Given a set of P+N generators and a basis element A, all represented as bit strings, how do you determine which generators must be multiplied together to give A? Suppose you knew the combination of generators that had to be multiplied together to get the basis element whose bit representation consisted of a single set bit in the ith position for each bit position i. Create a string of bits Vj for each i such that the jth bit of Vj is set if the jth generator is part of the product which yields the bit string with only the ith bit set.
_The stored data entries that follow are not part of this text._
/-- One delivery from a source unit with what it brings to each destination. What goes nowhere beyond the source lands at once; what no route
carries is lost (R317, R319, R321). -/
def sendCargo (s : State) (src : Nat) (dests : List Nat) (req : Option Nat) (bytes : Nat) (cargo : List (Nat × Cargo)) : State :=
  let lost := lostDests s src dests
  let x := s.nextXfer
  let s := if dests.isEmpty then s else sendXfer s src dests req bytes
  let go := cargo.filter fun c => !lost.contains c.1
  let far := go.filter fun c => onWay s x c.1
  let near := go.filter fun c => !onWay s x c.1
  let s := { s with landing := s.landing ++ far.map fun c => ⟨x, c.1, c.2⟩ }
  let s := ((cargo.filter fun c => lost.contains c.1).map fun c => c.2).foldl loseCargo s
  (near.map fun c => c.2).foldl landCargo s

/-- What an output tile of a layer work brings to each entry of CONSUMERS, by destination (R193). -/
def tileCargo (s : State) (w : Run) (mb nt : Nat) (outEb : Nat) (rows : List (Nat × List Byte)) : List (Nat × Cargo) :=
  let l := w.rc s
  (consEnts (w.man s) l).flatMap fun e =>
    if e.kind = 1 then [(16, .out w.req w.slot w.layer outEb mb nt rows)]
    else match consRec s w e with
      | none => []
      | some (slot, layer) =>
        let k := recAt (manOf s slot) layer
        [(if k.tier = 1 then 16 else k.die, .tile w.req slot layer mb nt (k.task == l.task) rows)]

/-- DRAIN delivers the tile at the head of its deliveries to every consumer, once each can take it and the source has room
for a transfer (R193, R321). -/
def tileDeliveryOp (s : State) (c : Nat) : State :=
  let k := coreAt s c
  match k.deliver with
  | [] => s
  | (r, mb, nt) :: rest =>
    match runAt s r with
    | none => putCore s c { k with deliver := rest, waitDel := false }
    | some w =>
      let m := w.man s
      let l := w.rc s
      let cons := consEnts m l
      let far := ((cons.map fun e => if e.kind = 1 ∨ e.die = 0xFF then 16 else e.die).dedup).filter fun d => d != l.die
      let room := cons.all fun e => consReady s w mb e
      if !halted s c && room && mayTransfer s l.die far then
        let s := putCore s c { k with deliver := rest, waitDel := false }
        let bytes := blockRows w.rows mb * ceilDiv (l.cols nt * l.outHalf) 2
        let rows := (List.range (blockRows w.rows mb)).map fun i => (i, outRow s m l c (64 * mb + i) nt)
        checkDone (sendCargo s l.die far (some w.req) bytes (tileCargo s w mb nt l.outEb rows)) w.req
      else if room then putCore s c { k with waitDel := false }
      else if k.waitDel then s
      else count (putCore s c { k with waitDel := true }) (pgDrain c) 0x4C 1

/-! ### Memory errors of a core (R207) -/

/-- A memory error at a byte address of a core's memories; an uncorrectable one ends the request that met it. -/
def sramEccOp (s : State) (c a : Nat) (corrected : Bool) (req : Option Nat) : State :=
  let acc := decide (0x400000 ≤ a)
  let tile := (a - 0x400000) / 16384 % 32
  let code := if acc then tile else a / 64 % 65536
  if corrected then ev (count s (pgCore c) 0x48 1) (pgCore c) 0 code
  else
    let s := ev (count s (pgCore c) 0x4C 1) (pgCore c) (if acc then 2 else 1) code
    match req with
    | some id => failReq s id 0x7F
    | none => s

/-- What FETCH, STEP or DRAIN does, while the cores have their clocks. -/
def clocked (s t : State) : State := if coreClocks s then t else s

def execFetchGroup (run : Nat) (s : State) : Host.Outcome State Fault Refusal := done (clocked s (fetchGroupOp s run))
def execCounterClaim (run : Nat) (s : State) : Host.Outcome State Fault Refusal := done (clocked s (claimOp s run 1))
def execPavilionClaim (run : Nat) (s : State) : Host.Outcome State Fault Refusal := done (clocked s (claimOp s run 2))
def execRowBroadcast (run row ks : Nat) (s : State) : Host.Outcome State Fault Refusal :=
  done (clocked s (rowBroadcastOp s run row ks))
def execAccAllocate (run : Nat) (s : State) : Host.Outcome State Fault Refusal := done (clocked s (accAllocateOp s run))
def execTileQueue (core tile : Nat) (s : State) : Host.Outcome State Fault Refusal := done (clocked s (tileQueueOp s core tile))
def execDrainRow (core : Nat) (s : State) : Host.Outcome State Fault Refusal := done (clocked s (drainRowOp s core))
def execEndProg (run core : Nat) (s : State) : Host.Outcome State Fault Refusal := done (clocked s (endProgOp s run core))
def execTileDelivery (core : Nat) (s : State) : Host.Outcome State Fault Refusal := done (clocked s (tileDeliveryOp s core))
def execSramEccError (core addr : Nat) (corrected : Bool) (req : Option Nat) (s : State) :
    Host.Outcome State Fault Refusal := done (sramEccOp s core addr corrected req)

end Sys2Proof.Machine
end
Because multiplication of basis elements is just an XOR operation except for a possible minus sign, you would just XOR the Vj together for each bit i that was set in A. (As always, bits and generators are numbered starting at 0, and bit 0 of a bit string is on the right.)

Here is an example from Cl(2,2) = R(4), which may make things a bit clearer:

G0 = (0001) G0^2 = +1
G1 = (0100) G1^2 = +1
G2 = (0111) G2^2 = -1
G3 = (1101) G3^2 = -1
Basis(0001) = G0        => V0 = (O001)
Basis(0010) = G0 G1 G2  => V1 = (0111)
Basis(0100) = G2        => V2 = (0010)
Basis(1000) = G0 G1 G3  => V3 = (1011)

The set of Vs are what I call the inverse generators of the algebra. Suppose we want to know the breakdown of Basis(1011) as a product of generators.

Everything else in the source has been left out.